DATA TO USE START

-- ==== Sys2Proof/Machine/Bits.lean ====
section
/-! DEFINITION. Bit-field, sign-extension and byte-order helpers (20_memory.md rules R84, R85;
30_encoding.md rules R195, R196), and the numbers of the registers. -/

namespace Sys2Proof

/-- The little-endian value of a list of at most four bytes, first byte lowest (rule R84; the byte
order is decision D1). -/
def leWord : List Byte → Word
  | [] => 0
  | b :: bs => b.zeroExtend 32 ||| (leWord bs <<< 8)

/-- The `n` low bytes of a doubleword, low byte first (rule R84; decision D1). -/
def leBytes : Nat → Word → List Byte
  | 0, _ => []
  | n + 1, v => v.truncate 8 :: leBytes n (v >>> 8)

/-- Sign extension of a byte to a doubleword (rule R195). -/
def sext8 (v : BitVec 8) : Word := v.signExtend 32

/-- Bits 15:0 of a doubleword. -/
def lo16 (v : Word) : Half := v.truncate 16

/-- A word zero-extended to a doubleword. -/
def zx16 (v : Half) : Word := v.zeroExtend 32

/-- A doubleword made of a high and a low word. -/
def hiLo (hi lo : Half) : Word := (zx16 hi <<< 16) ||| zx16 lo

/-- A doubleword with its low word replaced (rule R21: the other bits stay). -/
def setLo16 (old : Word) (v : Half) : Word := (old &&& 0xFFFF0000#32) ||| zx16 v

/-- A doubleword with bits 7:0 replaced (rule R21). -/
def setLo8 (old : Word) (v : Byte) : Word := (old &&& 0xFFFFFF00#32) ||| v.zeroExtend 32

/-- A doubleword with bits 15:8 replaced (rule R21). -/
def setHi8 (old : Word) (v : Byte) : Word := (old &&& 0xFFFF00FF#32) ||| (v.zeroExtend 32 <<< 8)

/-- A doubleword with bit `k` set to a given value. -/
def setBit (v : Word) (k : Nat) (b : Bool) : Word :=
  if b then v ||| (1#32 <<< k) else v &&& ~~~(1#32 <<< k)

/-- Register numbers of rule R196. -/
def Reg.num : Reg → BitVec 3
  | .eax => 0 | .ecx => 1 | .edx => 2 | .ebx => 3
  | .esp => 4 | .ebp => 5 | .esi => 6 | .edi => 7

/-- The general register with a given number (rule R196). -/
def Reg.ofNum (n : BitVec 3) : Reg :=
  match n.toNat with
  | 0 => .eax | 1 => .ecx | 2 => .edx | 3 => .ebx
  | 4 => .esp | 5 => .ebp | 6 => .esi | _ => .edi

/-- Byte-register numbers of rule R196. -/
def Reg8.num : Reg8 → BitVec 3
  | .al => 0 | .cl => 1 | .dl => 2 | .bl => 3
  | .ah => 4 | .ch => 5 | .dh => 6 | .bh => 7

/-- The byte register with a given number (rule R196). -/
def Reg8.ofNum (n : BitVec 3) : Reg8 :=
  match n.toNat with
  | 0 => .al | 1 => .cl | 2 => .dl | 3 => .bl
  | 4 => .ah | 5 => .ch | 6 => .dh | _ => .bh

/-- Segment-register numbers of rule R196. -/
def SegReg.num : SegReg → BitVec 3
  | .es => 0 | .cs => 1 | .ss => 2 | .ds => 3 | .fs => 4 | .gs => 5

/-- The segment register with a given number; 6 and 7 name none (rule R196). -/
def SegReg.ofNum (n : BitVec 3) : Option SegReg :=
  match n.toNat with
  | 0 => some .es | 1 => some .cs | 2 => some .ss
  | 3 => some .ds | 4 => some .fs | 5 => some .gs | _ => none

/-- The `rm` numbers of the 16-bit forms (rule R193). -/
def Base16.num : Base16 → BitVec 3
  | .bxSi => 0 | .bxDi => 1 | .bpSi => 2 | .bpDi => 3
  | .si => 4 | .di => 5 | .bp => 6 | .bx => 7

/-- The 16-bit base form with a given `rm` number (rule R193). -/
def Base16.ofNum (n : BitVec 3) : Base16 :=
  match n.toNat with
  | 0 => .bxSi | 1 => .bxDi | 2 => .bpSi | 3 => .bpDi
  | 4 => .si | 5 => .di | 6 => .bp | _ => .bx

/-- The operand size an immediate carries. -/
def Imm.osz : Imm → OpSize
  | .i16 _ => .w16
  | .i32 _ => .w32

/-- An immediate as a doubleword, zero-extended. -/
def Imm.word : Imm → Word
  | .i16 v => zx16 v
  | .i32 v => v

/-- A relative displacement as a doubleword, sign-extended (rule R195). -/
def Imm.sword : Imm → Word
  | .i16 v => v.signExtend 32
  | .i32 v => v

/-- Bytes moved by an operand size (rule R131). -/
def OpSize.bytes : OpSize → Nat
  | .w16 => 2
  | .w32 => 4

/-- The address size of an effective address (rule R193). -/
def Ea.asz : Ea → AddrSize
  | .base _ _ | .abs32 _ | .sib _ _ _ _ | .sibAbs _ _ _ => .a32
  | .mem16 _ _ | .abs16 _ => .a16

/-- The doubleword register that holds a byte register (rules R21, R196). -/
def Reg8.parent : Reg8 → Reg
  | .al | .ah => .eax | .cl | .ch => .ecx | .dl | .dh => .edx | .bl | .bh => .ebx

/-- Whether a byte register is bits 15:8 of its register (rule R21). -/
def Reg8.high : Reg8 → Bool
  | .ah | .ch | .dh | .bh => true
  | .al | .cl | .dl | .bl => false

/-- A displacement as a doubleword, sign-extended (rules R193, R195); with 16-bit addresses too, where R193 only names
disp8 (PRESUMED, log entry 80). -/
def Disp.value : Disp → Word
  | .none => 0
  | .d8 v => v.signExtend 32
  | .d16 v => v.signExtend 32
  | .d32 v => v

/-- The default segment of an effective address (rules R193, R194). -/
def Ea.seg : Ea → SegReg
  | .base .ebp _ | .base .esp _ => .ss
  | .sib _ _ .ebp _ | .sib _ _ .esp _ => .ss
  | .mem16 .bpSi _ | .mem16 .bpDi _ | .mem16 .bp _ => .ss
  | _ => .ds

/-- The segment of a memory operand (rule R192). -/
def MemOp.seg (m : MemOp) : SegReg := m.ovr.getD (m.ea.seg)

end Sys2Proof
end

DATA TO USE END

WORK INSTRUCTION → Report how many lines of the entries above contain "extended", and give no other output.

OUTPUT → 4